Boy meets girl: now expect their grades to drop

Seeing that, according to the Cape Times, I don’t believe in gender parity, I might as well go the full distance and call for gender apartheid. Yes, I want separate neighbourhoods for boys and girls, separate beaches and benches, separate entrances to public buildings. Heck, I might even demand separate homelands for men and women. And to be honest, this will be much easier than implementing racial apartheid because we already have separate schools, separate sports teams and separate toilets.

You might think that I do this because I believe that one gender is somehow inferior to the other, but in fact I’m basing my big plan for gender apartheid on science which says that separate gender development is better for both sexes. According to a paper published in the American Economic Journal: Applied Economics, boys and girls do better at school if they interact less with the opposite sex. Here is the blurb for Andrew Hill’s paper The Girl Next Door: The Effect of Opposite Gender Friends on High School Achievement:

This paper finds that a student’s share of opposite gender school friends negatively effects high school GPA (grades). It uses the gender composition of schoolmates in an individual’s neighbourhood as an instrument for the gender composition of an individual’s self-reported friendship network. The effect occurs across all subjects for individuals older than sixteen, but only in mathematics and science for younger students. Additional results indicate effects may operate inside the classroom through difficulties getting along with the teacher and paying attention, and outside the classroom through romantic relationships.

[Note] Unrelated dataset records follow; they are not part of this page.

-- ==== Sys2Proof/Machine/UnitRequests.lean ====
section
/-! DEFINITION. Requests on the unit: IDENT, RECORD_TAKE, SCALE_RESULT, COUNTERS_READ, RESTART, and the request of an
unknown kind (R128 to R132, R168, R179, R181, R183, R185). -/

namespace Sys2Proof.Machine

/-! ### IDENT -/

/-- IDENT decided (R181): vendor 0x5354, part 418, revision 3, 4 lanes, 16 route entries, depth 4, 24 record slots,
the straps, a reserved byte. -/
def decideIdent (_a : Asked) (s : State) : Decision :=
  accept s (be16 0x5354 ++ be16 418 ++ [3, 4, 16, 4, 24, s.address, 0])

/-! ### RECORD_TAKE -/

/-- The bytes of part `k` of a record (R168). -/
def recordPart (r : Record) (k : Nat) : List Byte :=
  match k with
  | 0 => recordPart0 r
  | i + 1 => (r.results[i]?.map resultPart).getD []

/-- The oldest record removed where `last` (R168). -/
def State.dropRecord (s : State) (last : Bool) : State := if last then { s with records := s.records.drop 1 } else s

/-- RECORD_TAKE decided (R168). Section 12.3 gives the removed mark of its reply a byte and no code: 1 for set and 0 for
clear (DESIGN CHOICE, log 24). -/
def decideRecordTake (a : Asked) (s : State) : Decision :=
  withArgs s (decodeRecordTake a.args) fun r =>
    if 4 < r.part then refuse s .badArg
    else
      match s.records with
      | [] => refuse s .empty
      | old :: _ =>
        if r.tag ≠ 0 ∧ r.tag ≠ old.tag then refuse s .notFound
        else if old.results.length < r.part then refuse s .badArg
        else
          let last := r.part == old.results.length
          let t := s.dropRecord last
          accept t ([BitVec.ofNat 8 r.part, flagBit 0 last] ++ t.storeCounts ++ recordPart old r.part)

/-! ### SCALE_RESULT -/

/-- The entry of lane `n` where it is present and carries the tag (R128 step 2). -/
def State.entryOf (s : State) (tag : Nat) (n : LaneId) : Option ReconEntry :=
  (s.lane n).recon.filter fun e => e.tag == tag

/-- The lowest-numbered lane whose entry carries the tag and is not reconciled, with its entry (R128). -/
def State.openEntry (s : State) (tag : Nat) : Option (LaneId × ReconEntry) :=
  allLanes.findSome? fun n => ((s.entryOf tag n).filter fun e => !e.reconciled).map fun e => (n, e)

/-- A weighed mass decided against lane `n`'s entry (R129, R130, R132). -/
def State.scaleLane (s : State) (n : LaneId) (e : ReconEntry) (netKg : Nat) : Decision :=
  let before := (s.lane n).flow.meterFactor
  let (l, applied) := (s.lane n).reconcile e netKg
  { state := s.putLane n l
    reply := some (if applied then .ok else .adjusted,
      [BitVec.ofNat 8 (laneNum n)] ++ be32 e.metered ++ be16 e.factorAtEnd ++ be16 before
        ++ be16 l.flow.meterFactor) }

/-- SCALE_RESULT decided (R128). -/
def decideScaleResult (a : Asked) (s : State) : Decision :=
  withArgs s (decodeScaleResult a.args) fun r =>
    if r.tag = 0 ∨ 4000000 < r.netKg then refuse s .badArg
    else if !allLanes.any (fun n => (s.entryOf r.tag n).isSome) then refuse s .notFound
    else
      match s.openEntry r.tag with
      | some (n, e) => s.scaleLane n e r.netKg
      | none => refuse s .state

/-! ### COUNTERS_READ -/

/-- The counter groups (R183, R191). -/
inductive CounterGroup where
  | ports
  | lane (n : LaneId)
  | unit
deriving DecidableEq, Repr

/-- The group of a byte, none above 5. -/
def counterGroup : Nat → Option CounterGroup
  | 0 => some .ports
  | 1 => some (.lane .lane0)
  | 2 => some (.lane .lane1)
  | 3 => some (.lane .lane2)
  | 4 => some (.lane .lane3)
  | 5 => some .unit
  | _ => none

/-- The clear flag of a clear byte: 0 clear, 1 set, any other value set or clear, free (log 11). -/
def clearFlagOf (b : Byte) : Bool :=
  if b = 0 then false else if b = 1 then true else Config.clearFlag b

/-- The four counters of a port (R148). -/
def portCounterBytes (c : PortCounters) : List Byte :=
  be32 c.checkErrors ++ be32 c.formErrors ++ be32 c.fragments ++ be32 c.forwardDrops

/-- The six counters of a lane (R183). -/
def laneCounterBytes (c : LaneCounters) : List Byte :=
  be32 c.samplesTaken ++ be32 c.duplicates ++ be32 c.gaps ++ be32 c.spikes ++ be32 c.formErrors ++ be32 c.screened

/-- The values of a group as they stand (R183). -/
def State.counterBytes (s : State) : CounterGroup → List Byte
  | .ports => linkByte s :: (portCounterBytes s.up.common.counters ++ portCounterBytes s.dp.common.counters)
  | .lane n => laneCounterBytes (s.lane n).counters
  | .unit => be32 s.unanswered ++ be32 s.wrongPort ++ s.storeCounts

/-- The counters of a group set to 0 (R183). -/
def State.zeroCounters (s : State) : CounterGroup → State
  | .ports =>
    { s with
      up := { s.up with common := { s.up.common with counters := PortCounters.zero } }
      dp := { s.dp with common := { s.dp.common with counters := PortCounters.zero } } }
  | .lane n => s.onLane n fun l => { l with counters := LaneCounters.zero }
  | .unit => { s with unanswered := 0, wrongPort := 0 }

/-- COUNTERS_READ decided (R183): a group that is not listed is answered BAD_ARG, any other request OK. -/
def decideCountersRead (a : Asked) (s : State) : Decision :=
  withArgs s (decodeCountersRead a.args) fun r =>
    match counterGroup r.group with
    | some g =>
      accept (if clearFlagOf r.clear then s.zeroCounters g else s) (BitVec.ofNat 8 r.group :: s.counterBytes g)
    | none => refuse s .badArg

/-! ### RESTART -/

/-- RESTART decided (R185): BUSY while one is not complete, STATE where lanes are filling and the force flag is CLEAR,
otherwise the acceptance of a forced restart or the completion at once. -/
def decideRestart (a : Asked) (s : State) : Decision :=
  withArgs s (decodeByteArg a.args) fun force =>
    if 1 < force then refuse s .badArg
    else if s.restart.isSome then refuse s .busy
    else if s.anyRunning then
      if force = 0 then refuse s .state
      else { state := s.acceptRestart a.src a.tagHi a.tagLo force, reply := none }
    else accept s.restarted (s.restartResults force .immediate)

/-! ### Kinds the unit does not know -/

/-- The answer to a kind the unit does not know (R179 step 2). -/
def decideUnknown (_a : Asked) (s : State) : Decision := refuse s .unknown

/-- The owner's decision for a request kind: the twenty kinds of section 11.3, and UNKNOWN for any other. -/
def decisionOf (kind : Byte) : Asked → State → Decision :=
  match kind.toNat with
  | 0x01 => decideIdent
  | 0x02 => decideRouteSet
  | 0x03 => decideRouteClear
  | 0x04 => decideRouteRead
  | 0x05 => decideParamSet
  | 0x06 => decideCurveSet
  | 0x07 => decideCommit
  | 0x08 => decideBankRead
  | 0x09 => decideLaneMode
  | 0x0A => decideZeroCal
  | 0x0B => decideOrderPost
  | 0x0C => decideOrderCancel
  | 0x0D => decideOrderList
  | 0x0E => decideLaneRead
  | 0x0F => decideRecordTake
  | 0x10 => decideScaleResult
  | 0x11 => decideFaultClear
  | 0x12 => decideTotalClear
  | 0x13 => decideCountersRead
  | 0x14 => decideRestart
  | _ => decideUnknown

/-- A request given by its whole payload: an empty one carries neither kind nor tag and is answered BAD_ARG with 0 for
both (R179 step 1); a known kind is answered as that kind (log 7). -/
def State.respondPayload (s : State) (src : Byte) : List Byte → State
  | kind :: body => s.respond kind src body (decisionOf kind)
  | [] =>
    if s.transparent || !inTurn s.toResponder (src, []) then s
    else
      let s := { s with toResponder := s.toResponder.erase (src, []) }
      if 4 ≤ s.up.replies.length then s.discardRequest
      else ({ s with controller := src }).queueReply src 0 0 0 .badArg []

/-! ### The commands -/

/-- IDENT (R181). -/
def execIdent (src : Byte) (body : List Byte) (s : State) : Host.Outcome State Fault Refusal :=
  .next (s.request 0x01 src body decideIdent)

/-- RECORD_TAKE (R168). -/
def execRecordTake (src : Byte) (body : List Byte) (s : State) : Host.Outcome State Fault Refusal :=
  .next (s.request 0x0F src body decideRecordTake)

/-- SCALE_RESULT (R128). -/
def execScaleResult (src : Byte) (body : List Byte) (s : State) : Host.Outcome State Fault Refusal :=
  .next (s.request 0x10 src body decideScaleResult)

/-- COUNTERS_READ (R183). -/
def execCountersRead (src : Byte) (body : List Byte) (s : State) : Host.Outcome State Fault Refusal :=
  .next (s.request 0x13 src body decideCountersRead)

/-- RESTART (R185). -/
def execRestart (src : Byte) (body : List Byte) (s : State) : Host.Outcome State Fault Refusal :=
  .next (s.request 0x14 src body decideRestart)

/-- UNKNOWN_REQUEST (R179). -/
def execUnknownRequest (src : Byte) (payload : List Byte) (s : State) : Host.Outcome State Fault Refusal :=
  .next (s.whileRunning fun s => s.respondPayload src payload)

end Sys2Proof.Machine
end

Hill’s paper comes at a time when there is some debate about whether single-sex schools or mixed-gender schools are best. His results show unequivocally that single-sex classrooms are better for kids because they get along easier with the teacher and are not distracted by opposite-gender friends. I would think that a romantic relationship might prove to be a valuable confidence booster, with a positive impact on grades. But alas, it seems like the opposite sex is bad news. One might also think that causality works in the opposite direction: that poor-performing kids tend to select into relationships with the opposite sex. Let me rephrase that: nerds have their books and jocks have their girls. But Hill’s clever use of an econometric technique called instrumental variables avoids this possible causal problem: kids that live in neighbourhoods with lots of kids from the other gender tend to do worse in exams than kids who live in neighbourhoods where the other kids happened to be of the same gender. Causality runs therefore clearly from interaction with other kids to worse grades.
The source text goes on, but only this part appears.